■ Collected data

***

-- ==== Sys2Proof/Proofs/CallsAndExits.lean ====
section
/-!
SUPPORT. CALLI, RET and EXIT (09 R198, R199, 02 R32): the groups of a call, the arrival at the highest JOIN entry, and what settles at the top.
-/
namespace Sys2Proof.Machine

/-! ### The groups of a call (09 R198) -/

section
variable {t : Nat → BitVec 48}

theorem groupsOf_target {ls : List Nat} {l : Nat} (h : l ∈ ls) : ∃ g ∈ groupsOf t ls, g.1 = t l := by
  induction ls with
  | nil => cases h
  | cons a r ih =>
    by_cases he : t l = t a
    · exact ⟨_, List.mem_cons_self, he.symm⟩
    · rcases List.mem_cons.mp h with rfl | h
      · exact absurd rfl he
      · obtain ⟨g, hg, hgt⟩ := ih h
        exact ⟨g, List.mem_cons_of_mem _ (List.mem_filter.mpr ⟨hg, by simpa [hgt] using he⟩), hgt⟩

/-- The lanes of a group are those of its target. -/
theorem groupsOf_lanes {ls : List Nat} {g : BitVec 48 × Mask} (h : g ∈ groupsOf t ls) {l : Nat} (hl : l < 128) :
    g.2.getLsbD l = true ↔ l ∈ ls ∧ t l = g.1 := by
  induction ls with
  | nil => cases h
  | cons a r ih =>
    rcases List.mem_cons.mp h with rfl | h
    · simp [maskOf_bit _ _ hl]
    · obtain ⟨hg, hne⟩ := List.mem_filter.mp h
      have hne : g.1 ≠ t a := by simpa using hne
      rw [ih hg, List.mem_cons]
      constructor
      · rintro ⟨hr, ht⟩
        exact ⟨.inr hr, ht⟩
      · rintro ⟨rfl | hr, ht⟩
        · exact absurd ht.symm hne
        · exact ⟨hr, ht⟩

/-- Of two groups the earlier one has the lower lowest lane. -/
def groupBefore (g h : BitVec 48 × Mask) : Prop := g.1 ≠ h.1 ∧ ∃ l, g.2.getLsbD l = true ∧ ∀ k, k ≤ l → h.2.getLsbD k = false

theorem groupsOf_ordered {ls : List Nat} (hs : ls.Pairwise (· < ·)) (hb : ∀ l ∈ ls, l < 128) : (groupsOf t ls).Pairwise groupBefore := by
  induction ls with
  | nil => exact .nil
  | cons a r ih =>
    obtain ⟨hlow, hr⟩ := List.pairwise_cons.mp hs
    have hbr : ∀ l ∈ r, l < 128 := fun l hl => hb l (List.mem_cons_of_mem a hl)
    have ha : a < 128 := hb a List.mem_cons_self
    refine List.pairwise_cons.mpr ⟨fun h hh => ?_, (ih hr hbr).filter _⟩
    obtain ⟨hh, hne⟩ := List.mem_filter.mp hh
    refine ⟨fun heq => by simp [← heq] at hne, a, by simp [maskOf_bit _ _ ha], fun k hk => ?_⟩
    have hk128 : k < 128 := lt_of_le_of_lt hk ha
    by_contra hbit
    obtain ⟨hkr, -⟩ := (groupsOf_lanes hh hk128).mp (by simpa using hbit)
    exact absurd (hlow k hkr) (not_lt.mpr hk)

end

section
variable (s : State) (b : Board) (f : Opd)

theorem State.calliGroups_noted (i : Instr) : s.calliGroups (s.noted b i) f = s.calliGroups b f := by
  have ht : (s.noted b i).calliTarget f = b.calliTarget f := funext fun l => by simp [Board.calliTarget]
  rw [State.calliGroups, ht, State.calliGroups]

theorem State.calliGroups_target {l : Nat} (hl : l < 128) (hm : s.cur.mask.getLsbD l = true) :
    ∃ g ∈ s.calliGroups b f, g.1 = b.calliTarget f l := groupsOf_target (mem_lanesIn.mpr ⟨hl, hm⟩)

theorem State.calliGroups_lanes {g : BitVec 48 × Mask} (hg : g ∈ s.calliGroups b f) {l : Nat} (hl : l < 128) :
    g.2.getLsbD l = true ↔ s.cur.mask.getLsbD l = true ∧ b.calliTarget f l = g.1 := by
  rw [groupsOf_lanes hg hl, mem_lanesIn]
  tauto

theorem State.calliGroups_ordered : (s.calliGroups b f).Pairwise groupBefore :=
  groupsOf_ordered (lanesIn_ascending _) fun _ hl => (mem_lanesIn.mp hl).1

end

theorem calliFlow_other {stk : List StackEntry} {o : Option Path} {pc : BitVec 48} {m : Mask} {gs : List (BitVec 48 × Mask)} :
    (calliFlow stk o pc m gs).other o = gs[1]?.map fun g => ⟨g.1, g.2⟩ := by
  unfold calliFlow Flow.other
  dsimp only
  cases gs[1]? with
  | some g => rfl
  | none => cases o <;> rfl

/-- A call through a register turns to its flow. -/
theorem turns_of_calli {s : State} {b : Board} {f : Opd} {P : State → Board → Prop}
    (hP : ∀ t c, let gs := s.calliGroups b f
      let other := (b.slotOf (!s.cur.slotB)).path
      c.stack = ((gs.drop 2).map fun g => Path.entry ⟨g.1, g.2⟩)
          ++ joinEntry s.cur.pc s.cur.mask (other.isSome || decide (2 ≤ gs.length)) :: ((other.map Path.entry).toList ++ b.stack) →
      (c.slotOf s.cur.slotB).path = gs.head?.map (fun g => ⟨g.1, g.2⟩) →
      (c.slotOf (!s.cur.slotB)).path = gs[1]?.map (fun g => ⟨g.1, g.2⟩) → P t c) : turns s b (.calli f) P := by
  refine turns_of_flow (exec_calli s) rfl fun t c hstack hx ho => ?_
  rw [State.calliGroups_noted, State.otherPath_noted] at hstack hx ho
  refine hP t c ?_ (hx.trans ?_) (ho.trans calliFlow_other)
  · rw [hstack, calliFlow, pushJoin_eq, State.stack_noted]
  · exact Option.map_map _ _ _

/-! ### RET (09 R199) -/

theorem kindPath_ne_kindJoin : (kindPath == kindJoin) = false := by decide

section
variable {above rest : List StackEntry} {e : StackEntry} {o : Option Path} {m : Mask}

/-- Lanes arrive at the first JOIN entry, past the PATH entries above it. -/
theorem arriveHighest_past (ha : ∀ p ∈ above, p.kind = kindPath) (he : e.kind = kindJoin) (x : PcSlot) :
    arriveHighest m x (above ++ e :: rest) = some (above ++ e.arrive m x :: rest, rest.length) := by
  induction above with
  | nil => simp [arriveHighest, he]
  | cons p ps ih =>
    have hp : p.kind = kindPath := ha p List.mem_cons_self
    rw [List.cons_append, arriveHighest, ih fun q hq => ha q (List.mem_cons_of_mem p hq), hp, kindPath_ne_kindJoin]
    rfl

/-- A PATH entry above is popped. -/
theorem retFlow_pops {p : StackEntry} {ps : List StackEntry} (ha : ∀ q ∈ p :: ps, q.kind = kindPath) (he : e.kind = kindJoin) (x : PcSlot) :
    retFlow (p :: ps ++ e :: rest) o m x =
      .ok { stack := ps ++ e.arrive m x :: rest, x := some (p.path, .popped), same := rest.length } := by
  have hp : p.kind = kindPath := ha p List.mem_cons_self
  rw [retFlow, arriveHighest_past ha he]
  simp [hp]

/-- At the top the lanes arrive as at a JOIN. -/
theorem retFlow_joins (he : e.kind = kindJoin) {x : PcSlot} {f : Flow} (h : retFlow (e :: rest) o m x = .ok f) (y : PcSlot) :
    retFlow (e :: rest) o m y = .ok (e.joined rest o m y) := by
  have harrive (z : PcSlot) : arriveHighest m z (e :: rest) = some (e.arrive m z :: rest, rest.length) :=
    arriveHighest_past (above := []) nofun he z
  have hkind (z : PcSlot) : ((e.arrive m z).kind == kindPath) = false := by rw [show (e.arrive m z).kind = kindJoin from he]; rfl
  have hlast (z : PcSlot) : ((e.arrive m z).arrived == (e.arrive m z).mask) = decide (e.arrived ||| m = e.mask) := rfl
  simp only [retFlow, harrive, hkind, hlast, StackEntry.joined, Bool.false_eq_true, if_false] at h ⊢
  by_cases hc : e.arrived ||| m = e.mask
  · simp only [hc, decide_true, if_true] at h ⊢
    split at h
    · cases h
    · rename_i hhead
      rw [if_neg hhead]
      rfl
  · simp [hc]

end

/-- RET in the bundle in issue. -/
def State.retPop (s : State) (o : Option Path) (stk : List StackEntry) (x : PcSlot) : Except Nat Flow := retFlow stk o s.cur.mask x

theorem retPop_clear {s : State} {b : Board} {e : StackEntry} {rest : List StackEntry} (hb : b.stack = e :: rest) (he : e.kind = kindJoin)
    (hw : b.spilled = 0) (hc : s.clear b .ret) (y : PcSlot) : s.retPop (b.slotOf (!s.cur.slotB)).path b.stack y =
      .ok (e.joined rest (b.slotOf (!s.cur.slotB)).path s.cur.mask y) := by
  obtain ⟨f, hf⟩ := ok_of_match_none (stackKind_of_clear hc)
  rw [State.stackOf_whole hw, hb] at hf
  rw [State.retPop, hb]
  exact retFlow_joins he hf y

/-! ### EXIT (02 R32) -/

section
variable {n : Nat} {f g : Flow} {e : StackEntry} {t : List StackEntry} {free : Bool}

theorem settle_nil (h : f.stack = []) : settle n f free = .ok f := by
  cases n with
  | zero => rfl
  | succ n => simp only [settle, h]

/-- An entry left empty goes. -/
theorem settle_empty (h : f.stack = e :: t) (hk : e.kind = kindJoin) (hm : e.mask = 0) :
    settle (n + 1) f free = settle n { f with stack := t } free := by
  simp only [settle, h, hk, hm, beq_self_eq_true, Bool.and_self, if_true]

/-- An entry that stays: it is no JOIN entry, or one that is neither empty nor complete, or the slot is taken. -/
theorem settle_stays (h : f.stack = e :: t) (hk : e.kind ≠ kindJoin ∨ e.mask ≠ 0 ∧ (f.x ≠ none ∨ e.arrived ≠ e.mask)) :
    settle (n + 1) f free = .ok f := by
  simp only [settle, h]
  rw [if_neg (by simp; tauto), if_neg (by simp; tauto)]

/-- An entry that completes while the slot is empty resumes in it. -/
theorem settle_completes (h : f.stack = e :: t) (hk : e.kind = kindJoin) (hm : e.mask ≠ 0) (hx : f.x = none) (ha : e.arrived = e.mask) :
    settle (n + 1) f free = if oddHead t free = true then .error 5 else
      settle n { f with stack := (popOther t free).1, x := some e.resume, o := if (popOther t free).2.isSome then (popOther t free).2 else f.o }
        (free && (popOther t free).2.isNone) := by
  simp only [settle, h, hk, hx, ha]
  rw [if_neg (by simpa using hm), if_pos (by simp)]

end

theorem popOther_suffix (t : List StackEntry) (free : Bool) : (popOther t free).1 <:+ t := by
  cases t with
  | nil => exact List.suffix_rfl
  | cons e t =>
    rw [popOther]
    split
    · exact List.suffix_cons e t
    · exact List.suffix_rfl

/-- What settles is the end of the stack it began with. -/
theorem settle_suffix {n : Nat} {f g : Flow} {free : Bool} (h : settle n f free = .ok g) : g.stack <:+ f.stack := by
  induction n generalizing f free with
  | zero =>
    cases h
    exact List.suffix_rfl
  | succ n ih =>
    cases hs : f.stack with
    | nil =>
      rw [settle_nil hs] at h
      cases h
      rw [hs]
    | cons e t =>
      by_cases hempty : e.kind = kindJoin ∧ e.mask = 0
      · rw [settle_empty hs hempty.1 hempty.2] at h
        exact (ih h).trans (List.suffix_cons e t)
      · by_cases hdone : e.kind = kindJoin ∧ f.x = none ∧ e.arrived = e.mask
        · rw [settle_completes hs hdone.1 (fun hm => hempty ⟨hdone.1, hm⟩) hdone.2.1 hdone.2.2] at h
          split at h
          · cases h
          · exact ((ih h).trans (popOther_suffix t free)).trans (List.suffix_cons e t)
        · rw [settle_stays hs (by tauto)] at h
          cases h
          rw [hs]

/-- Once the slot is taken, settling changes the stack alone. -/
theorem settle_taken {n : Nat} {f g : Flow} {free : Bool} (hx : f.x ≠ none) (h : settle n f free = .ok g) : g.x = f.x ∧ g.o = f.o := by
  induction n generalizing f free with
  | zero =>
    cases h
    exact ⟨rfl, rfl⟩
  | succ n ih =>
    cases hs : f.stack with
    | nil =>
      rw [settle_nil hs] at h
      cases h
      exact ⟨rfl, rfl⟩
    | cons e t =>
      by_cases hempty : e.kind = kindJoin ∧ e.mask = 0
      · rw [settle_empty hs hempty.1 hempty.2] at h
        exact ih (f := { f with stack := t }) hx h
      · rw [settle_stays hs (by tauto)] at h
        cases h
        exact ⟨rfl, rfl⟩


section
variable {stk : List StackEntry} {o : Option Path} {m : Mask} {g : Flow} {e : StackEntry} {t : List StackEntry}

/-- EXIT in two steps: what remains settles, and then a PATH entry at the top of it takes the slot where that is still empty (02 R32). -/
theorem exitFlow_cases (h : exitFlow stk o m = .ok g) : ∃ f, settle ((dropLanes m stk).length + 1) { stack := dropLanes m stk, x := none } o.isNone = .ok f ∧
    ((∃ e t, f.x = none ∧ f.stack = e :: t ∧ e.kind = kindPath ∧ g = { f with stack := t, x := some (e.path, .popped) })
      ∨ ((f.x = none → ∀ e t, f.stack = e :: t → e.kind ≠ kindPath) ∧ g = f)) := by
  unfold exitFlow at h
  dsimp only at h
  split at h
  · cases h
  · rename_i f hf
    refine ⟨f, hf, ?_⟩
    split at h
    · rename_i e t hx hs
      split at h
      · cases h
      · split at h
        · rename_i hk
          cases h
          exact .inl ⟨e, t, hx, hs, by simpa using hk, rfl⟩
        · rename_i hk
          cases h
          refine .inr ⟨fun _ e' t' he => ?_, rfl⟩
          cases hs.symm.trans he
          simpa using hk
    · rename_i hno
      cases h
      exact .inr ⟨fun hx e t hs => absurd hs (hno e t hx), rfl⟩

***

■ WHAT YOU SHOULD DO
Look through the data above. Find each line with the string "joined" and copy it.

■ EXERCISE RESULT
    retFlow (e :: rest) o m y = .ok (e.joined rest o m y) := by
  simp only [retFlow, harrive, hkind, hlast, StackEntry.joined, Bool.false_eq_true, if_false] at h ⊢
      .ok (e.joined rest (b.slotOf (!s.cur.slotB)).path s.cur.mask y) := by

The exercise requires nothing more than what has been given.